This reading is accompanied by the reading from Genesis (9:8-17) that tells of God’s covenant with Noah, and all life forms that survived the Great Flood, that committed, “never again shall there be a flood to destroy the earth.” The sign of that covenant would forevermore be the rainbow.

The accompanying Epistle is from Peter’s first letter to the churches of Asia Minor (modern Turkey), where Peter related the presence of the Holy Spirit as a covenant similar to that made between God and Noah. Peter wrote, “And baptism, which [the Great Flood] prefigured, now saves you– not as a removal of dirt from the body, but as an appeal to God for a good conscience, through the resurrection of Jesus Christ.” This then becomes metaphor that makes the rainbow be seen as the baptism of the Holy Spirit, connecting one on earth to the right hand Spirit of God in heaven. Through a rainbow God speaks, “You are my Son, the Beloved; with you I am well pleased.”

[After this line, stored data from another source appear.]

/-! ## The commands -/

/-- The package's commands, one constructor per row of the table of operations and events. -/
inductive Instr where
  -- power, pins and resets
  | powerUp (env : PowerUpEnv)
  | vinOutOfRange
  | vinLoss
  | perstAssert
  | perstDeassert
  | functionLevelReset
  | hotReset
  | hostLinkChanged (gen width : Nat) (busMaster : Bool)
  | holdWaterAsserted
  | holdWaterCleared
  | ppsInEdge
  | flyPresentChange (connector : BitVec 2) (seated : Bool)
  -- bridges and heartbeats
  | bridgeCrcRetry (bridge wire : Nat)
  | bridgeWireSpared (bridge : Nat)
  | dieHeartbeat (die : BitVec 3)
  | dieHeartbeatMissed (die : BitVec 3)
  | pmcHeartbeat
  -- BAR0 registers
  | latchedLowRead (off : BitVec 26)
  | latchedHighRead (off : BitVec 26)
  | bar0BadAccess (off : BitVec 26) (write : Bool)
  | registerWrite (off : BitVec 26) (value : U32)
  | glbSetupLock (value : U32)
  | counterClear (off : BitVec 26) (value : U32)
  | memThermMode (stack : BitVec 3) (value : U32)
  | tileFlagClr (t : TileId) (value : U32)
  | ckptNow (value : U32)
  | pwrLimit (value : U32)
  | hifSummaryReq (value : U32)
  | pmcRecovCtrl (value : U32)
  | sqEnable (j : BitVec 6) (cfg : U32)
  | sqDisable (j : BitVec 6)
  | cqEnable (j : BitVec 6) (cfg : U32)
  | cqDisable (j : BitVec 6)
  | evqEnable (cfg : U32)
  -- apertures, wake and the ring engine
  | bar2Read (addr : U64) (bytes : Nat)
  | bar2Write (addr : U64) (data : List Byte)
  | wake
  | doorbellPoll (hostOk : Bool)
  | idleEntry
  | heldCompletionWrite (ring : BitVec 7) (hostOk : Bool)
  | msixInterrupt (src : IrqSrc)
  | internalDoorbellWrite (sq : Bool) (index : BitVec 6) (value : U32)
  -- ring commands (Table 16.5)
  | nop (c : CmdCtx)
  | readSummary (c : CmdCtx) (out : U64)
  | phaseMark (c : CmdCtx) (phase : BitVec 8)
  | memMap (c : CmdCtx) (vaddr paddr : U64) (count : U32) (attr : BitVec 8)
  | memUnmap (c : CmdCtx) (vaddr : U64) (count : U32)
  | copy (c : CmdCtx) (src dst bytes : U64)
  | tileRun (c : CmdCtx) (script args : U64) (firstTile tileCount : U16) (dieMask options : BitVec 8)
  | steerRun (c : CmdCtx) (entry stack args : U64) (core : U16)
  | znAssemble (c : CmdCtx) (desc : U64)
  | znSolve (c : CmdCtx) (desc : U64)
  | coll (c : CmdCtx) (desc : U64)
  | collBatch (c : CmdCtx) (header : U64)
  | collGroup (c : CmdCtx) (list : U64) (group count : U16)
  | strokeEnd (c : CmdCtx) (stroke : U64)
  | syncOpAdd (c : CmdCtx) (value : U64) (member : U32) (counter : U16)
  | syncOpSet (c : CmdCtx) (value : U64) (member : U32) (counter : U16)
  | syncWait (c : CmdCtx) (value : U64) (counter : U16)
  | msgSend (c : CmdCtx) (src tag : U64) (member : U32) (bytes : U16) (queue : BitVec 8)
  | msgRecv (c : CmdCtx) (buf tag mask : U64) (bytes : U16) (queue : BitVec 8)
  | bufReg (c : CmdCtx) (vaddr bytes : U64) (key : U16)
  | bufDereg (c : CmdCtx) (key : U16)
  | bulkPut (c : CmdCtx) (src offset : U64) (lines member xferId : U32) (key counter : U16)
  | audit (c : CmdCtx) (desc : U64)
  | auditExecute (c : CmdCtx)
  | attest (c : CmdCtx) (nonce : List Byte) (out : U64)
  | ownerKey (c : CmdCtx) (block : U64)
  | ownerConfig (c : CmdCtx) (block : U64) (bytes : U32)
  | fwUpdate (c : CmdCtx) (image bytes : U64)
  | catchNow (c : CmdCtx)
  | ringIntSq (c : CmdCtx) (base doorbell : U64) (index log2 cq : BitVec 8)
  | ringIntCq (c : CmdCtx) (base doorbell : U64) (index log2 : BitVec 8) (notify : U16)
  | ringIntSqDisable (c : CmdCtx) (index : BitVec 8)
  | ringIntCqDisable (c : CmdCtx) (index : BitVec 8)
  -- the tile sequencer
  | tileScriptStart (t : TileId)
  | instructionCompletion (t : TileId) (u : TileUnit)
  | tileNop (t : TileId) (w : TWord)
  | endScript (t : TileId) (w : TWord)
  | loop (t : TileId) (w : TWord)
  | brnz (t : TileId) (w : TWord)
  | setS (t : TileId) (w : TWord)
  | adds (t : TileId) (w : TWord)
  | mma (t : TileId) (w : TWord)
  | dmaIn (t : TileId) (w : TWord)
  | dmaOut (t : TileId) (w : TWord)
  | dmaTransferDone (t : TileId)
  | scAdd (t : TileId) (w : TWord)
  | scSet (t : TileId) (w : TWord)
  | scWait (t : TileId) (w : TWord)
  | scWaitSatisfied (w : Waiter)
  | waitPoll (w : Waiter)
  | fence (t : TileId) (w : TWord)
  | flagRd (t : TileId) (w : TWord)
  | flagClr (t : TileId) (w : TWord)
  -- the element engine
  | eadd (t : TileId) (w : TWord)
  | esub (t : TileId) (w : TWord)
  | emul (t : TileId) (w : TWord)
  | efma (t : TileId) (w : TWord)
  | ediv (t : TileId) (w : TWord)
  | esqrt (t : TileId) (w : TWord)
  | emin (t : TileId) (w : TWord)
  | emax (t : TileId) (w : TWord)
  | eabs (t : TileId) (w : TWord)
  | eneg (t : TileId) (w : TWord)
  | ecmp (t : TileId) (w : TWord)
  | esel (t : TileId) (w : TWord)
  | ecopy (t : TileId) (w : TWord)
  | ecvt (t : TileId) (w : TWord)
  | eqrow (t : TileId) (w : TWord)
  | edqrow (t : TileId) (w : TWord)
  | epoly (t : TileId) (w : TWord)
  | eexp (t : TileId) (w : TWord)
  | eexp2 (t : TileId) (w : TWord)
  | elog (t : TileId) (w : TWord)
  | elog2 (t : TileId) (w : TWord)
  | ersqrt (t : TileId) (w : TWord)
  | esin (t : TileId) (w : TWord)
  | ecos (t : TileId) (w : TWord)
  | etanh (t : TileId) (w : TWord)
  | esigm (t : TileId) (w : TWord)
  | egelu (t : TileId) (w : TWord)
  | esilu (t : TileId) (w : TWord)
  | rsum (t : TileId) (w : TWord)
  | rsumsq (t : TileId) (w : TWord)
  | rmax (t : TileId) (w : TWord)
  | rmin (t : TileId) (w : TWord)
  | rstat (t : TileId) (w : TWord)
  | rmerge (t : TileId) (w : TWord)
  | csum (t : TileId) (w : TWord)
  | cmax (t : TileId) (w : TWord)
  | cmin (t : TileId) (w : TWord)
  | tileZeroingDone (t : TileId)
  -- Zenle
  | solveStart
  | znRendezvous (solveId : U32) (msgs : List Rendezvous) (expired : Bool)
  | znUnitEnd (solveId : U32) (u : ZnUnit) (report : UnitReport)
  | solveEnd (solveId : U32)
  | assemblyDone (asmId : U32)
  -- the stroke barrier
  | strokeBarrierComplete (generation : Bool)
  | barrierSecondRound
  | strokeSlow
  -- steering cores, scalar
  | supcall (core : BitVec 8)
  | supret (core : BitVec 8)
  | steerCoreFault (phys : BitVec 8)
  | passInterrupt (core : BitVec 8) (nextElement : Nat)
  | fpmrd (core : BitVec 8) (rd : BitVec 5)
  | fpmwr (core : BitVec 8) (rs1 : BitVec 5)
  | ldAcq (core : BitVec 8) (rd rs1 : BitVec 5)
  | stRel (core : BitVec 8) (rs1 rs2 : BitVec 5)
  | steerFence (core : BitVec 8)
  | atAdd (core : BitVec 8) (rd rs1 rs2 : BitVec 5)
  | atXchg (core : BitVec 8) (rd rs1 rs2 : BitVec 5)
  | atCas (core : BitVec 8) (rd rs1 rs2 : BitVec 5)
  | atMin (core : BitVec 8) (rd rs1 rs2 : BitVec 5)
  | atMax (core : BitVec 8) (rd rs1 rs2 : BitVec 5)
  | atMinu (core : BitVec 8) (rd rs1 rs2 : BitVec 5)
  | atMaxu (core : BitVec 8) (rd rs1 rs2 : BitVec 5)
  | scCoreAdd (core : BitVec 8) (vs1 vs2 : BitVec 5)
  | scCoreSet (core : BitVec 8) (vs1 vs2 : BitVec 5)
  | scCoreWait (core : BitVec 8) (vs1 vs2 : BitVec 5)
  -- the span vector extension
  | setspan (core : BitVec 8) (w : VWord)
  | vsrd (core : BitVec 8) (w : VWord)
  | vswr (core : BitVec 8) (w : VWord)
  | vadd (core : BitVec 8) (w : VWord)
  | vsub (core : BitVec 8) (w : VWord)
  | vmul (core : BitVec 8) (w : VWord)
  | vmulhi (core : BitVec 8) (w : VWord)
  | vmin (core : BitVec 8) (w : VWord)
  | vmax (core : BitVec 8) (w : VWord)
  | vminu (core : BitVec 8) (w : VWord)
  | vmaxu (core : BitVec 8) (w : VWord)
  | vand (core : BitVec 8) (w : VWord)
  | vor (core : BitVec 8) (w : VWord)
  | vxor (core : BitVec 8) (w : VWord)
  | vshl (core : BitVec 8) (w : VWord)
  | vshrl (core : BitVec 8) (w : VWord)
  | vshra (core : BitVec 8) (w : VWord)
  | vcmpeq (core : BitVec 8) (w : VWord)
  | vcmplt (core : BitVec 8) (w : VWord)
  | vmulx (core : BitVec 8) (w : VWord)
  | vmulxu (core : BitVec 8) (w : VWord)
  | vmacx (core : BitVec 8) (w : VWord)
  | vmacxu (core : BitVec 8) (w : VWord)
  | vdotq (core : BitVec 8) (w : VWord)
  | vdotqu (core : BitVec 8) (w : VWord)
  | vdotqsu (core : BitVec 8) (w : VWord)
  | vfadd (core : BitVec 8) (w : VWord)
  | vfsub (core : BitVec 8) (w : VWord)
  | vfmul (core : BitVec 8) (w : VWord)
  | vfdiv (core : BitVec 8) (w : VWord)
  | vfsqrt (core : BitVec 8) (w : VWord)
  | vfmac (core : BitVec 8) (w : VWord)
  | vfmsb (core : BitVec 8) (w : VWord)
  | vfmin (core : BitVec 8) (w : VWord)
  | vfmax (core : BitVec 8) (w : VWord)
  | vfcmpeq (core : BitVec 8) (w : VWord)
  | vfcmplt (core : BitVec 8) (w : VWord)
  | vfcmple (core : BitVec 8) (w : VWord)
  | vfcvtFi (core : BitVec 8) (w : VWord)
  | vfcvtIf (core : BitVec 8) (w : VWord)
  | vfcvtup (core : BitVec 8) (w : VWord)
  | vfcvtdn (core : BitVec 8) (w : VWord)
  | vfcvtupBf (core : BitVec 8) (w : VWord)
  | vfcvtdnBf (core : BitVec 8) (w : VWord)
  | vfmulx (core : BitVec 8) (w : VWord)
  | vfmacx (core : BitVec 8) (w : VWord)
  | vdotbf (core : BitVec 8) (w : VWord)
  | vld (core : BitVec 8) (w : VWord)
  | vlds (core : BitVec 8) (w : VWord)
  | vldx (core : BitVec 8) (w : VWord)
  | vldprobe (core : BitVec 8) (w : VWord)
  | vst (core : BitVec 8) (w : VWord)
  | vsts (core : BitVec 8) (w : VWord)
  | vstx (core : BitVec 8) (w : VWord)
  | vsumr (core : BitVec 8) (w : VWord)
  | vminr (core : BitVec 8) (w : VWord)
  | vmaxr (core : BitVec 8) (w : VWord)
  | vminur (core : BitVec 8) (w : VWord)
  | vmaxur (core : BitVec 8) (w : VWord)
  | vfsumord (core : BitVec 8) (w : VWord)
  | vfsumpair (core : BitVec 8) (w : VWord)
  | vfminr (core : BitVec 8) (w : VWord)
  | vfmaxr (core : BitVec 8) (w : VWord)
  | vshiftup (core : BitVec 8) (w : VWord)
  | vshiftdn (core : BitVec 8) (w : VWord)
  | vshuf (core : BitVec 8) (w : VWord)
  | vpack (core : BitVec 8) (w : VWord)
  | vbcast (core : BitVec 8) (w : VWord)
  | vfbcast (core : BitVec 8) (w : VWord)
  | vtog (core : BitVec 8) (w : VWord)
  | vtof (core : BitVec 8) (w : VWord)
  | kand (core : BitVec 8) (w : VWord)
  | kor (core : BitVec 8) (w : VWord)
  | kxor (core : BitVec 8) (w : VWord)
  | kandn (core : BitVec 8) (w : VWord)
  | kcount (core : BitVec 8) (w : VWord)
  | kfind (core : BitVec 8) (w : VWord)
  | kld (core : BitVec 8) (w : VWord)
  | kst (core : BitVec 8) (w : VWord)
  -- stack controllers
  | stackTempSample (stack : BitVec 3) (tempC thrC : BitVec 8) (rateReq : BitVec 4)
  | scrub (stack : BitVec 3) (line : U64) (err : LineErr)
  | blockRetired (stack : BitVec 3)
  | spareMapFlashWrite
  -- checkpoints and restore
  | stagingStallRelease (die : BitVec 2)
  | granuleCopy (die : BitVec 2)
  | close
  | manifestWrite (readBackOk : Bool)
  | commitAgreement (allOk : Bool)
  | demandFetch (page : U64)
  | backgroundRestore
  | pageRestored (page : U64) (src : RestoreSrc)
  | buddyReseed
  -- launch tree
  | launchImage (image : List Byte)
  | launchChildMissing (rank : U32)
  -- Azmarlink lanes and paths
  | laneFault (port : BitVec 4) (lane : BitVec 5)
  | laneSpared (port : BitVec 4)
  | portTraining (port : BitVec 4) (accepts : BitVec 3) (channelRate : BitVec 2) (fabId fmId : U16) (reversed : Bool)
  | fecReplay (port : BitVec 4)
  | pathDown (port : BitVec 4) (dst : U16)
  | pathUp (port : BitVec 4) (dst : U16)
  -- Azmarlink packets received
  | read (port : BitVec 4) (h : PktHdr)
  | write (port : BitVec 4) (h : PktHdr) (data : List Byte)
  | writeMasked (port : BitVec 4) (h : PktHdr) (mask : U16) (maskHi : BitVec 112) (data : List Byte)
  | atomic (port : BitVec 4) (h : PktHdr) (operand compare : U64)
  | combined (port : BitVec 4) (h : PktHdr) (cs : List Constituent)
  | combineSetClose (fd : BitVec 1)
  | scOp (port : BitVec 4) (h : PktHdr) (value : U64)
  | msg (port : BitVec 4) (h : PktHdr) (payload : List Byte)
  | bulk (port : BitVec 4) (h : PktHdr) (pre : BulkPre) (data : List Byte)
  | drain (port : BitVec 4) (h : PktHdr)
  | readResp (port : BitVec 4) (h : PktHdr) (data : List Byte) (poison : List Bool)
  | ack (port : BitVec 4) (h : PktHdr)
  | atomicResp (port : BitVec 4) (h : PktHdr) (prior : U64)
  | nack (port : BitVec 4) (h : PktHdr) (status : U16)
  | drainReturn (port : BitVec 4) (h : PktHdr)
  -- Azmarlink sender and receiver timers
  | requestResend (dst : U16) (fd : BitVec 1) (seq : U32)
  | targetUnresponsive (dst : U16) (fd : BitVec 1) (seq : U32)
  | drainTimeout (dst : U16) (port : BitVec 4)
  | releasedDrain (dst : U16) (fd : BitVec 1)
  | unexpectedResend (dst : U16) (fd : BitVec 1) (seq : U32)
  | queuedRequestSend (dst : U16) (fd : BitVec 1)
  | replayCacheWaitRelease (fd : BitVec 1)
  -- collectives
  | collStart
  | collData (port : BitVec 4) (h : PktHdr) (ch : ChunkHdr) (data : List Byte)
  | collCredit (port : BitVec 4) (h : PktHdr)
  | collCtrl (port : BitVec 4) (h : PktHdr) (body : CollCtrlBody)
  | collComplete (group : BitVec 6) (collId : U32)
  | rebalanceReport (fd : BitVec 1) (queued : List Nat)
  -- power
  | allocation (m : PowerMeas)
  | powerOverLimit (inputW : Nat) (ms : List PhaseMeas)
  | phaseOccurrenceEnd (phase : BitVec 8) (ms : List PhaseMeas)
  | wakeGroupGrant
  | ceilingStep (die : BitVec 2)
  | droopStretch (t : TileId)
  | droopCutExpiry (die : BitVec 2)
  | paceRenewal
  | paceRelease (h : PktHdr) (body : PaceBody)
  | paceMessage (h : PktHdr) (body : PaceBody)
  | paceHoldExpiry (rank : U32) (phase : BitVec 8)
  | junctionTempSample (ad : List Nat) (fabric steering : Nat)
  | thermalCapStep (die : BitVec 2)
  | ageingCheck (slackLow : List (Nat × Nat))
  | wearRefresh (hoursOn : Nat) (eye : Nat)
  -- management messages and the Evfek ring
  | bind (src : MgmtSrc) (body : BindBody)
  | jobAbort (src : MgmtSrc) (epoch : U16)
  | launch (src : MgmtSrc) (body : LaunchBody)
  | hints (src : MgmtSrc) (first : U32) (pages : List U64)
  | attention (src : MgmtSrc) (ack : BitVec 8)
  | go (src : MgmtSrc)
  | unbind (src : MgmtSrc) (jobTag : U16)
  | limit (src : MgmtSrc) (watts : U16)
  | time (src : MgmtSrc) (origin correction : U64)
  | catchMsg (src : MgmtSrc) (matchTime : U64) (catchId : U32)
  | mgmtFragmentTimeout (txn : U32)
  | evfekCommand (h : EvfHdr) (cmd : EvfCmd)
  | evfekReply (h : EvfHdr) (status : U16)
  | evfekCatch (h : EvfHdr) (matchTime : U64) (catchId : U32)
  | evfekTime (h : EvfHdr) (origin correction : U64)
  | evfekResend
  | ringPairFailed (inbound : Bool) (pair : BitVec 1)
  -- time, catch and debug
  | ptpMessage (domain : BitVec 8) (locked : Bool) (timeNs : U64)
  | timeOutOfTolerance (offset : U32) (holdoverBeyond : Bool)
  | timeMatch
  | dbgChallenge
  | dbgUnlock (sig : List Byte)
  | holdWaterDeasserted
  | vinExcursionEnd
  | holdover
  | ppsOutPulse
  | replayHoldExpiry (fd : BitVec 1)
  -- further steps
  | scalarAccess (core : BitVec 8) (store : Bool) (log2 : BitVec 2) (rd rs1 : BitVec 5)
  | scalarFpOperation (core : BitVec 8) (op : FpOp) (fmt : FpFmt) (rd rs1 rs2 rs3 : BitVec 5)
  | copyDone (c : CmdCtx)
  | fwUpdateStaged (c : CmdCtx)
  deriving DecidableEq, Repr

As a lesson for the first Sunday of Lent, Peter is saying (through Mark) that one must first hear the voice of God, which streaks across the sky like lightning, arcing down to those who take the time beg for forgiveness of the sins recognized as of their own doings. Second, THE LENTEN MESSAGE is one who hears this voice and is immediately driven by the Spirit out into the wilderness, where one’s sincere repentance is tested. Third, as a result of having successfully overcome the addictive temptations of an evil world, one becomes a minister for God, as the embodiment of Jesus Christ.

Those three steps are the demands required by God of all who seek the reward of heaven and eternal bliss. That means no steps can be avoided and no steps can be assigned to a surrogate.

If it was easy to get into heaven, people would just live anyway they pleased and then add at the end an, “Oh by the way God, I am sorry for all the fun I had being a sinner” apology. There would be no need for heaven because being reborn back on Earth [reincarnation] would be the best reward possible [except the losing all your possessions part].

In the story of Noah and the Great Flood, Noah was the last descendant of the great Patriarchs, who at the age of 500, when his grandfather Methuselah reached the end of his life, the flooding rains came. Prior, he heard the voice of God tell him to prepare for a world-wide flood, where he had to build a large boat in the middle of dry land. He did that and was ridiculed by sinful human beings who saw that as unnecessary work.  They mocked Noah for listening to a voice they could not hear. Thus, the prerequisite for baptism by the Holy Spirit (the Great Flood) is to follow one’s heart, with a desire to make God happy, rather than follow the crowd down the path to oblivion.

One has to see the work of building an ark as a test of devotion.  Noah building an ark to God’s specifications is then a model for the forty days and nights Jesus spent in the wilderness.  Both Noah and Jesus had a plan, although nothing is written that details the plan God gave Jesus.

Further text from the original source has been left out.